▶ _Listed entries_:

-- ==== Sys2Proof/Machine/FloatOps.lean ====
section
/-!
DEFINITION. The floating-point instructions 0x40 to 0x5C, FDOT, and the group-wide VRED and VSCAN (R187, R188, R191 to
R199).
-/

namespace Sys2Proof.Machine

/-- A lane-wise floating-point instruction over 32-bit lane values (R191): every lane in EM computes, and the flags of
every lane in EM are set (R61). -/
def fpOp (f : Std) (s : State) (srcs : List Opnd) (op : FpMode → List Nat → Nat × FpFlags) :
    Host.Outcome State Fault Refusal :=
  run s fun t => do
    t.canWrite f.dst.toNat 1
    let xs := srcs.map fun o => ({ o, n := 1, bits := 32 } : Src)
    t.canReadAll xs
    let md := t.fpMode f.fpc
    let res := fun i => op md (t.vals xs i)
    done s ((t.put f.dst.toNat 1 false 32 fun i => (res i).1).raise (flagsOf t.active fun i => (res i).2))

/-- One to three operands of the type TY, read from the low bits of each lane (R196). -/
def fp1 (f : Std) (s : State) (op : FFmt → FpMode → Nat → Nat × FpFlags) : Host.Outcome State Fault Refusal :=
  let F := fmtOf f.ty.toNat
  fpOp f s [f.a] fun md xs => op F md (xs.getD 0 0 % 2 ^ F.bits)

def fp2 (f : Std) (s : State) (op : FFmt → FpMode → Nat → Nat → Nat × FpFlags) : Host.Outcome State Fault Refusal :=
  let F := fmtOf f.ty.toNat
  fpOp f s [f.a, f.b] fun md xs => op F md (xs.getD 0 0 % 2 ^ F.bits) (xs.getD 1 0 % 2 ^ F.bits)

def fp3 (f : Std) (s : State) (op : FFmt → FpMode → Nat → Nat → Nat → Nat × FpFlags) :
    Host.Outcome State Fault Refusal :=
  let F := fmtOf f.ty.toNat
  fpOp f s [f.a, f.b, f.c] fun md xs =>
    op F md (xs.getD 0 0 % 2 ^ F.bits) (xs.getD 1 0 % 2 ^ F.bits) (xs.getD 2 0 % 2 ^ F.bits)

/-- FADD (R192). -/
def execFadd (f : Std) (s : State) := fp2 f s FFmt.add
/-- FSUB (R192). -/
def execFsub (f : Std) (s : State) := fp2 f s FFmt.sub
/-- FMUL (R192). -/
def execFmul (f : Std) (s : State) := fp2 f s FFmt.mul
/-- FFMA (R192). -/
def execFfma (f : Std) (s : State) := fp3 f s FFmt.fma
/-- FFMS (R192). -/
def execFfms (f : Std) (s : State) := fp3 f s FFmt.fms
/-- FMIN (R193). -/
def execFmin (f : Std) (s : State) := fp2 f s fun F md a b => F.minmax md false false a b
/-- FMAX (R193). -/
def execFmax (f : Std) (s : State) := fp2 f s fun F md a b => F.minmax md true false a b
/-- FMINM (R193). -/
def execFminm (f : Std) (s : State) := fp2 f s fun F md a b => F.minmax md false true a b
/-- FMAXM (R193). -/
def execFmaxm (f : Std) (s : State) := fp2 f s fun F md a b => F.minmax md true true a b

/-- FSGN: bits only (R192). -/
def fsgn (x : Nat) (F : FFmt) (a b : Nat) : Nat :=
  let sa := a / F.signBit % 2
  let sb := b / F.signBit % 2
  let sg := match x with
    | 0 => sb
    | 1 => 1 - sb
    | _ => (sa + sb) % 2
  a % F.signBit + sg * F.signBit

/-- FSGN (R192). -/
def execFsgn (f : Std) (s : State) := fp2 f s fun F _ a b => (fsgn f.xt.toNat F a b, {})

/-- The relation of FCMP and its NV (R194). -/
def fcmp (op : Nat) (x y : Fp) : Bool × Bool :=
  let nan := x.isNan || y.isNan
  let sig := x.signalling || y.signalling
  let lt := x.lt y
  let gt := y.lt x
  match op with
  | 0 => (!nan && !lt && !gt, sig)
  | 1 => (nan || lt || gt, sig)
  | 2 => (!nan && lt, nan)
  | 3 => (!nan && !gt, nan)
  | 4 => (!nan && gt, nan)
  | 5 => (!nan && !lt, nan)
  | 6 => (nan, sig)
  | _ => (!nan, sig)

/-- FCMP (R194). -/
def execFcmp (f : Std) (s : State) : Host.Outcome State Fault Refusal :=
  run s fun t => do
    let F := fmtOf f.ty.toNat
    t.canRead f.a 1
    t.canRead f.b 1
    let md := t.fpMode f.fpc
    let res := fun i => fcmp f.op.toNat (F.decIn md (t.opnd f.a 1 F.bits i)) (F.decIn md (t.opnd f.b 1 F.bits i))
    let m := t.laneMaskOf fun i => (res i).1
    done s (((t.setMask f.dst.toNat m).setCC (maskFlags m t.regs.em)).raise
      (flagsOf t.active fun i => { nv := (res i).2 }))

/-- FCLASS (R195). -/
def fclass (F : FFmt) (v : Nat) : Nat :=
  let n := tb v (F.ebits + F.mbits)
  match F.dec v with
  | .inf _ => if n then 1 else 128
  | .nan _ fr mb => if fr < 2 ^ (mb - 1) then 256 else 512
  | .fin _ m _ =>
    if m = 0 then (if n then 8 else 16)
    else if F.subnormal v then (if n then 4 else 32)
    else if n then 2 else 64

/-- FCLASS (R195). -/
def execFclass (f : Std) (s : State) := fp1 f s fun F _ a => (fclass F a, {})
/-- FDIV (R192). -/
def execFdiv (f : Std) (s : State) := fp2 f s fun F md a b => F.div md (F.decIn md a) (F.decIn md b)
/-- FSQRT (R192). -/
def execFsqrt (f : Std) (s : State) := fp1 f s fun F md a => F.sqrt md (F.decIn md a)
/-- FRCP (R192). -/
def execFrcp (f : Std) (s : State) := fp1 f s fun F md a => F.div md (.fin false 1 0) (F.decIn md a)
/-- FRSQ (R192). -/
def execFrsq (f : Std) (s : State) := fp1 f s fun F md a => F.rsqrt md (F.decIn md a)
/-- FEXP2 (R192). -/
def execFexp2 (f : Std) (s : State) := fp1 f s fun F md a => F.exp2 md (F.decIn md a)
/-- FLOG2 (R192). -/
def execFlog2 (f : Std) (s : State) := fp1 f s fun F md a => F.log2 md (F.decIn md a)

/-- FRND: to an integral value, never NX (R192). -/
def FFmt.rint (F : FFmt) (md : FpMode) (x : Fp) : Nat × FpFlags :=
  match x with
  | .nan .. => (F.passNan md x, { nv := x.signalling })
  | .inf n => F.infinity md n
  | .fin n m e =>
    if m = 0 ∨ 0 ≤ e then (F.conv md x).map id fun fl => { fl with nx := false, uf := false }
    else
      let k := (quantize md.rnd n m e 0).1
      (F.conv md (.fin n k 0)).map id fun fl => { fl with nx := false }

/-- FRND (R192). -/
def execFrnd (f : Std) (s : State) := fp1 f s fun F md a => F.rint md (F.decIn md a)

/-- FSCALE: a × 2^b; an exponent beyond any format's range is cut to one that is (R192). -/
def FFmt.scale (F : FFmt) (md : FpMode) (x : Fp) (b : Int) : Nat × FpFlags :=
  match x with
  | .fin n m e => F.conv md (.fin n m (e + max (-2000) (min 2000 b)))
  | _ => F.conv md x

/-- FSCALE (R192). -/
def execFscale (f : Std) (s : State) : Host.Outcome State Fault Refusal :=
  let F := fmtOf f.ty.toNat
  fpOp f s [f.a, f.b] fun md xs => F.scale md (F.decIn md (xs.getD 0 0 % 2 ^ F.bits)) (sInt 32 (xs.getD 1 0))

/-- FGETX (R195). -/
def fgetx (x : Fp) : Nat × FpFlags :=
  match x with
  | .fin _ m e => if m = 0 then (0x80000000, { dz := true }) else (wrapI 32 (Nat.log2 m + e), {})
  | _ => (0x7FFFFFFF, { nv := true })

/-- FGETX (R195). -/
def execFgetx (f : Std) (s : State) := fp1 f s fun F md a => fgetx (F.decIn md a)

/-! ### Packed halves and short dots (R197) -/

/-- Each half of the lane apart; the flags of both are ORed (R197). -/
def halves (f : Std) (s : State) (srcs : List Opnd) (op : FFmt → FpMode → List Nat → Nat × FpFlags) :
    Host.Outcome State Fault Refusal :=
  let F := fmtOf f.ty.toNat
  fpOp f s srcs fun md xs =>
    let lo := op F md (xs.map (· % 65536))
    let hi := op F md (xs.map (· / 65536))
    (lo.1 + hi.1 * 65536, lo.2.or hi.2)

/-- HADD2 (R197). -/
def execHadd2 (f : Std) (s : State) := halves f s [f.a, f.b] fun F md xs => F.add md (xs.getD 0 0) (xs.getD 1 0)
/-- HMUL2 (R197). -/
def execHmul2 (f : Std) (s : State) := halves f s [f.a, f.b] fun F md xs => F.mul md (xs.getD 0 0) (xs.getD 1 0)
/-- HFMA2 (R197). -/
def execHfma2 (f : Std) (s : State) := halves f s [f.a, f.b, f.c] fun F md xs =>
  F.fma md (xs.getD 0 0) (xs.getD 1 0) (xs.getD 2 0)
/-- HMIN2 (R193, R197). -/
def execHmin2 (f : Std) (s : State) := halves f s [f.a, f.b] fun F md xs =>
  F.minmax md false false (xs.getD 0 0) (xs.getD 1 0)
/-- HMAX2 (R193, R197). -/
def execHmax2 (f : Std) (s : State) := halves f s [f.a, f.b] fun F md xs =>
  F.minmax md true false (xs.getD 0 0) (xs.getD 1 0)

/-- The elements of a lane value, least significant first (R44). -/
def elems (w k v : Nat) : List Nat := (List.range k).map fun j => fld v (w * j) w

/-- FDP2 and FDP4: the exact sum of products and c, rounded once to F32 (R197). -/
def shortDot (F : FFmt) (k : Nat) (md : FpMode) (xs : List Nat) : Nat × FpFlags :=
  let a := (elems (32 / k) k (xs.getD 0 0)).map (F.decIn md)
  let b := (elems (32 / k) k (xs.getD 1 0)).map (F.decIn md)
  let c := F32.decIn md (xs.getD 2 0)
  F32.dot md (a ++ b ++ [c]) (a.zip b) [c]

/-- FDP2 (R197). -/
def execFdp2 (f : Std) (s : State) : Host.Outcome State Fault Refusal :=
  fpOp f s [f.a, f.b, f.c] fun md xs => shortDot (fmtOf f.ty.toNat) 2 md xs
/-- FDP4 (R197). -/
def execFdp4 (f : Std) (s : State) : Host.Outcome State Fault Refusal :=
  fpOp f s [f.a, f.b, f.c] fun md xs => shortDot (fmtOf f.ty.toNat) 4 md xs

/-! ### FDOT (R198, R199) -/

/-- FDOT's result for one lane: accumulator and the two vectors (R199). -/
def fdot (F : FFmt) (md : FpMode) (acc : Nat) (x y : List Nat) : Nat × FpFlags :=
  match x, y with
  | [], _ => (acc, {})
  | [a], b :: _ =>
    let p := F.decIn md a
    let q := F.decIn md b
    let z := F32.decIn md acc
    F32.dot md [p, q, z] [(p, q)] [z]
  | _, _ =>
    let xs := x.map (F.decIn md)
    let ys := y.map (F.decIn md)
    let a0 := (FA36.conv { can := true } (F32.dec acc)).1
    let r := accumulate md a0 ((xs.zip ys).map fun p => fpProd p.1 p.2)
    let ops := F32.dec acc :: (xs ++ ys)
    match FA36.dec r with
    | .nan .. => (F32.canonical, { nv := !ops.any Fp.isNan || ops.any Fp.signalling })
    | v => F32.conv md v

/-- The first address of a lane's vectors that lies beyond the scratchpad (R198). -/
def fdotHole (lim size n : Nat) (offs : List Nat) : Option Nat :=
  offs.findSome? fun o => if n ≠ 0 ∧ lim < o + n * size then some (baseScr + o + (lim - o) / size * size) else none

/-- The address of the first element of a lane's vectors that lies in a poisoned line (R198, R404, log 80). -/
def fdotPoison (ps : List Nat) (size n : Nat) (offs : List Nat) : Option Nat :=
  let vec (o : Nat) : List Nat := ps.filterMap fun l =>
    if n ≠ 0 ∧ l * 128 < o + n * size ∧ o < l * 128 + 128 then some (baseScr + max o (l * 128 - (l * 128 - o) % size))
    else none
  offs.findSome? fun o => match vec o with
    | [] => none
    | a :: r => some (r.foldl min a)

* * *

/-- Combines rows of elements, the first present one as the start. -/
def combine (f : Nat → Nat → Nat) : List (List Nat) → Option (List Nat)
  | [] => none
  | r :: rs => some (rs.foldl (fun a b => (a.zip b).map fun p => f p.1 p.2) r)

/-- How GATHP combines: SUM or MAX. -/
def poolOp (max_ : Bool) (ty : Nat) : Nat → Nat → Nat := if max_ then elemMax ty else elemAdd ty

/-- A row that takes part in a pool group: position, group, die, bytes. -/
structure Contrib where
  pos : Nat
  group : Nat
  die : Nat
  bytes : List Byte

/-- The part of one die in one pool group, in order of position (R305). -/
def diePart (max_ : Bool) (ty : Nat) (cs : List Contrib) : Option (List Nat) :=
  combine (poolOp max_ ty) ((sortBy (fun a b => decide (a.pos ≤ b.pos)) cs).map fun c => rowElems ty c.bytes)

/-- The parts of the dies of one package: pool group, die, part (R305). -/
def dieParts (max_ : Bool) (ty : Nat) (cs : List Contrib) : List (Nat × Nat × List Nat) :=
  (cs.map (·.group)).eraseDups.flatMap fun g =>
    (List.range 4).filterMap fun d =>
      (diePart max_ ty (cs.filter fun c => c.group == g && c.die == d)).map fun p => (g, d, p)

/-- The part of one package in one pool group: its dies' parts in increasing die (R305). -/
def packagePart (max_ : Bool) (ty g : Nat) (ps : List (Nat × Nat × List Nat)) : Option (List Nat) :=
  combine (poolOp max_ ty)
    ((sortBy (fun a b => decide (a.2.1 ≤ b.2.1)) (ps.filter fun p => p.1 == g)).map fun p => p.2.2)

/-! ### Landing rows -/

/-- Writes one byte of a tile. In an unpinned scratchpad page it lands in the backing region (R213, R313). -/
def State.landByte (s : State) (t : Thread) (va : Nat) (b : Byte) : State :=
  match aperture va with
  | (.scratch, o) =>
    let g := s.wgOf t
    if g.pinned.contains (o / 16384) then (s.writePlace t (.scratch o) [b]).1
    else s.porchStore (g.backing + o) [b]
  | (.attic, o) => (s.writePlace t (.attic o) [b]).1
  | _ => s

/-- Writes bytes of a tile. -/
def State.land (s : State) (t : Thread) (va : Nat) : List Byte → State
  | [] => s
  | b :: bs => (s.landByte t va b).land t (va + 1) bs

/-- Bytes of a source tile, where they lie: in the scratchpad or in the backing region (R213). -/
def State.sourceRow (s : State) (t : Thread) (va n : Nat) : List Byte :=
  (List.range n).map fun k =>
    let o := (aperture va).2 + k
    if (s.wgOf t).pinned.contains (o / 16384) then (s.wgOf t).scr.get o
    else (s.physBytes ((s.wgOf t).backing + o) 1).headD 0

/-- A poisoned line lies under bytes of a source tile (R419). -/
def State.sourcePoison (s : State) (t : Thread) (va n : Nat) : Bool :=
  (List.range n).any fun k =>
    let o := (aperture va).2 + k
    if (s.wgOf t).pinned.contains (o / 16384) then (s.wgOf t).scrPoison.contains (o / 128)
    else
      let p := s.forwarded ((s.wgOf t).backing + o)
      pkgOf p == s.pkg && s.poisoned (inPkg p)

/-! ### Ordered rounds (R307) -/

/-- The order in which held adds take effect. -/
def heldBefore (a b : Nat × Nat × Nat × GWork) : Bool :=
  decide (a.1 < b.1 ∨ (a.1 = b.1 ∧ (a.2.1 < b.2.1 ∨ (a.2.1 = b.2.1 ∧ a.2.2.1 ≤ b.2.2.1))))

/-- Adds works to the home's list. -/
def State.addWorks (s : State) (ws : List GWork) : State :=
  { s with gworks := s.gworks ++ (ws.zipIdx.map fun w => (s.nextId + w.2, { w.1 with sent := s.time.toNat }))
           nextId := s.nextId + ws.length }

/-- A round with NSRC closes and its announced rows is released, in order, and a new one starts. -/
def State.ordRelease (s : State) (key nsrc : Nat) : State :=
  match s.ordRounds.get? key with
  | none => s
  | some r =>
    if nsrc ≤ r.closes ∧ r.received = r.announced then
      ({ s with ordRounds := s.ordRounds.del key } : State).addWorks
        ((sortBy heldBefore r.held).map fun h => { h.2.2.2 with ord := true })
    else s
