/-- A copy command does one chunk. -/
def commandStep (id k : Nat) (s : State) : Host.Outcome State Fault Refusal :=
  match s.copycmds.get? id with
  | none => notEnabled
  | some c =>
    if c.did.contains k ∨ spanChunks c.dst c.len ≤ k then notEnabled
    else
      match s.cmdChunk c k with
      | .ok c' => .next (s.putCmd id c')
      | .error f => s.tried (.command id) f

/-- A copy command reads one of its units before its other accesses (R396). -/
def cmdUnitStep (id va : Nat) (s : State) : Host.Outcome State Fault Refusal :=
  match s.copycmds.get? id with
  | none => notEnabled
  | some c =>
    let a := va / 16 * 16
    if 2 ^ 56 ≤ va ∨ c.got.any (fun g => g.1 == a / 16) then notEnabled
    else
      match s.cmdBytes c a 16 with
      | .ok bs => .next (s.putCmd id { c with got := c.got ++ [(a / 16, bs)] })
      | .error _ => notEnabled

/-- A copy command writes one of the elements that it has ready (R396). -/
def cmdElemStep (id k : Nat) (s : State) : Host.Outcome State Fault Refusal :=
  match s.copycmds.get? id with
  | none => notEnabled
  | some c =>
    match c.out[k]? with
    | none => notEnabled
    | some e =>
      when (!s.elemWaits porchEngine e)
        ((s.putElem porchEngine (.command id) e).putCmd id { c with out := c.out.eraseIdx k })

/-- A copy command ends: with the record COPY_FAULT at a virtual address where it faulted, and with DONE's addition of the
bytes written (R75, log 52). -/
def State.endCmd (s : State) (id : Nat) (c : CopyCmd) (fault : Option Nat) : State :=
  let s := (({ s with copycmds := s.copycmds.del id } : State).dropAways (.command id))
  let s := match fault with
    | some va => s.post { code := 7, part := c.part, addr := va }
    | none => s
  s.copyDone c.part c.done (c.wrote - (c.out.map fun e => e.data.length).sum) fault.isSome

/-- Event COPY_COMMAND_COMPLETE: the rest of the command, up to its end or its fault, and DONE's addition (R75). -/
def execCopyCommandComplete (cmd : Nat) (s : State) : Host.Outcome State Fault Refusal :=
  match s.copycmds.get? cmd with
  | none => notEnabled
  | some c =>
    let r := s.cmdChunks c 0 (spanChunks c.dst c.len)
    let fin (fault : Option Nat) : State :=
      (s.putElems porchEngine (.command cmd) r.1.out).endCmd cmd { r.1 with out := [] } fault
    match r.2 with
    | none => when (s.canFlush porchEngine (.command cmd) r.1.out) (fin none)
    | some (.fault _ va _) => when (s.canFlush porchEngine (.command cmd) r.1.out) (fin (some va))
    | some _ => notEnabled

==

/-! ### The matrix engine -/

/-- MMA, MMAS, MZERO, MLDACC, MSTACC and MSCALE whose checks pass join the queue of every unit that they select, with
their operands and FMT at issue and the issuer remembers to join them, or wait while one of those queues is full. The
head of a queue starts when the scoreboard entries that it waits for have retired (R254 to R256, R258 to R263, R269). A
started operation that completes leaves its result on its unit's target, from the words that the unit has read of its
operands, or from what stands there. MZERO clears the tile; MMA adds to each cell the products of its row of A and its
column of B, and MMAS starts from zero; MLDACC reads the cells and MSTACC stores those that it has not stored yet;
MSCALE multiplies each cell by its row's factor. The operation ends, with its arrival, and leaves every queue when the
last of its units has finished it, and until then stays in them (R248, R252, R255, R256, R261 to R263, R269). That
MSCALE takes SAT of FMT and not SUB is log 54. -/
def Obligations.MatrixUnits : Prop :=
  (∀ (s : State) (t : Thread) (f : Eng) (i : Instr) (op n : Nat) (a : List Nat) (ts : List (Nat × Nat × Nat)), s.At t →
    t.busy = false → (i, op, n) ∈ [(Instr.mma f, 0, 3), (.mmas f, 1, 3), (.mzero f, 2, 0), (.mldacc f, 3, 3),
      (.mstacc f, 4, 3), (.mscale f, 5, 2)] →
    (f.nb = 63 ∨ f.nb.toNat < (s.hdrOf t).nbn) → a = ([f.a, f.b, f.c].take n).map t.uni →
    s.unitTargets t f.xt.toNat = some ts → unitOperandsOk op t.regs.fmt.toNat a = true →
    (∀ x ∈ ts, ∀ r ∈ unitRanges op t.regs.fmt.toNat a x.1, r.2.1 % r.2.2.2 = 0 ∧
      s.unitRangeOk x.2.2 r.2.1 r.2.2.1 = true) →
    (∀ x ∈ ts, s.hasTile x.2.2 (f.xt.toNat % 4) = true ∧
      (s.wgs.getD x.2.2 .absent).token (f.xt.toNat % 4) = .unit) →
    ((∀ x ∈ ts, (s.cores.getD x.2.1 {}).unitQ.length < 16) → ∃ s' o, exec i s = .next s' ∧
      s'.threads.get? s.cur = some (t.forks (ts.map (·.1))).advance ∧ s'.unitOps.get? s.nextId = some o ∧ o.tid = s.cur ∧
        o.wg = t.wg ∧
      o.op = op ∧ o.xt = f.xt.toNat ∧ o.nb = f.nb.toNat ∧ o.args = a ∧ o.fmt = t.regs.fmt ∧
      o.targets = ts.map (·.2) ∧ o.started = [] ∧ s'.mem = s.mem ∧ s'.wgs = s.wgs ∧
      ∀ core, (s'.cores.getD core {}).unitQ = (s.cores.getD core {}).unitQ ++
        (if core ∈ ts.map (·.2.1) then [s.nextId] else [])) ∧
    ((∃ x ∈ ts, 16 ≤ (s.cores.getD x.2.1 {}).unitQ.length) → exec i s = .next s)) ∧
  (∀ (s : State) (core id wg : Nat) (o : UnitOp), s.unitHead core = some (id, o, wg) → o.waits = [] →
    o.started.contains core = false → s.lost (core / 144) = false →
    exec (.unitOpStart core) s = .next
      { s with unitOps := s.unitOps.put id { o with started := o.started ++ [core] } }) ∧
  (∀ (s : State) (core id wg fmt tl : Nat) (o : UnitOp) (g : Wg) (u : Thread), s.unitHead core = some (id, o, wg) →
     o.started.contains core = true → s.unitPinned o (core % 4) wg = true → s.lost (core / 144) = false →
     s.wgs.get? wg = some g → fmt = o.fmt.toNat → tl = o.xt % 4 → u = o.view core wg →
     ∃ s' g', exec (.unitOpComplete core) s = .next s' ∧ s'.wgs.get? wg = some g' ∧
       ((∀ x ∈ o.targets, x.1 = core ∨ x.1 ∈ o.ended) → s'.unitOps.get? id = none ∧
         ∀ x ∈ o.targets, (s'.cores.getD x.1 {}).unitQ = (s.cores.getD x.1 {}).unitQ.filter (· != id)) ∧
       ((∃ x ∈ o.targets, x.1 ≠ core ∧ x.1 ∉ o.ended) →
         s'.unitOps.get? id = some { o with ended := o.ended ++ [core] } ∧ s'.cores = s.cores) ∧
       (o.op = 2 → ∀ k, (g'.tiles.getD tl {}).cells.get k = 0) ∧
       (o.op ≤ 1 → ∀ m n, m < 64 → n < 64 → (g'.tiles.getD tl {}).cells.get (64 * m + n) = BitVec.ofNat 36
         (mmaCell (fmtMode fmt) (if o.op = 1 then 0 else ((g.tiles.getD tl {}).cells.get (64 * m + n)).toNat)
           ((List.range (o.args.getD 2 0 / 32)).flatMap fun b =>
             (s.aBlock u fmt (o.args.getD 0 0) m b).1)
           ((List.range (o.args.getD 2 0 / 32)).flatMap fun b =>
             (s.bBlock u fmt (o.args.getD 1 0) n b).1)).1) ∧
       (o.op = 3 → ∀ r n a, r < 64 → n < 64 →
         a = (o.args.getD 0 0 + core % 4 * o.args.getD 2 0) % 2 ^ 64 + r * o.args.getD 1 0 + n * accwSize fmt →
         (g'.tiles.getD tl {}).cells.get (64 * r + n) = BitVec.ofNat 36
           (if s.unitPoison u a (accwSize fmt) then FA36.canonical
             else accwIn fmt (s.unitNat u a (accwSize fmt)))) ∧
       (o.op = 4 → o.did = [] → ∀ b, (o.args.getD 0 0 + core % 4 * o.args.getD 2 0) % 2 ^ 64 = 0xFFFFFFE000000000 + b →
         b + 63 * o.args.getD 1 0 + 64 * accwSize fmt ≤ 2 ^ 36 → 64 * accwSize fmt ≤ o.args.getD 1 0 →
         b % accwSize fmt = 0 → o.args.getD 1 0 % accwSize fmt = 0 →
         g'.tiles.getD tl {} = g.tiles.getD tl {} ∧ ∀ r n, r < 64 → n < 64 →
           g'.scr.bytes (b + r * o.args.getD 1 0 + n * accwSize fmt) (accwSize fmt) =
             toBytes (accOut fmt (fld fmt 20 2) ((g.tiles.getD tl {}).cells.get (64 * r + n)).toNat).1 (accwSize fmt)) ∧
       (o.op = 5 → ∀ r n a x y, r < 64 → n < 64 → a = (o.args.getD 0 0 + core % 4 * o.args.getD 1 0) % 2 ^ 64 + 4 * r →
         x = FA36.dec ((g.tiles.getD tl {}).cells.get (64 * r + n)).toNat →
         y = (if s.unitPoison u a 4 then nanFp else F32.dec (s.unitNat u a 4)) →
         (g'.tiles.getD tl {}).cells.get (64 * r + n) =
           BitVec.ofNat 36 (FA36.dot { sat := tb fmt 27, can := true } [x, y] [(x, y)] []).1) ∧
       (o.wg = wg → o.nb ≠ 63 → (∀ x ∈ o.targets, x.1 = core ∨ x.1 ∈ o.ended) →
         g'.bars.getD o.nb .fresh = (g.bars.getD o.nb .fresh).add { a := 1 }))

▶ _Activity_: Reproduce exactly, and only, the part of the listing above that begins at the line with "s.unitTargets t f.xt.toNat" and goes on through the line with "((∃ x ∈ ts, 16".

▶ _Written response_:
    s.unitTargets t f.xt.toNat = some ts → unitOperandsOk op t.regs.fmt.toNat a = true →
    (∀ x ∈ ts, ∀ r ∈ unitRanges op t.regs.fmt.toNat a x.1, r.2.1 % r.2.2.2 = 0 ∧
      s.unitRangeOk x.2.2 r.2.1 r.2.2.1 = true) →
    (∀ x ∈ ts, s.hasTile x.2.2 (f.xt.toNat % 4) = true ∧
      (s.wgs.getD x.2.2 .absent).token (f.xt.toNat % 4) = .unit) →
    ((∀ x ∈ ts, (s.cores.getD x.2.1 {}).unitQ.length < 16) → ∃ s' o, exec i s = .next s' ∧
      s'.threads.get? s.cur = some (t.forks (ts.map (·.1))).advance ∧ s'.unitOps.get? s.nextId = some o ∧ o.tid = s.cur ∧
        o.wg = t.wg ∧
      o.op = op ∧ o.xt = f.xt.toNat ∧ o.nb = f.nb.toNat ∧ o.args = a ∧ o.fmt = t.regs.fmt ∧
      o.targets = ts.map (·.2) ∧ o.started = [] ∧ s'.mem = s.mem ∧ s'.wgs = s.wgs ∧
      ∀ core, (s'.cores.getD core {}).unitQ = (s.cores.getD core {}).unitQ ++
        (if core ∈ ts.map (·.2.1) then [s.nextId] else [])) ∧
    ((∃ x ∈ ts, 16 ≤ (s.cores.getD x.2.1 {}).unitQ.length) → exec i s = .next s)) ∧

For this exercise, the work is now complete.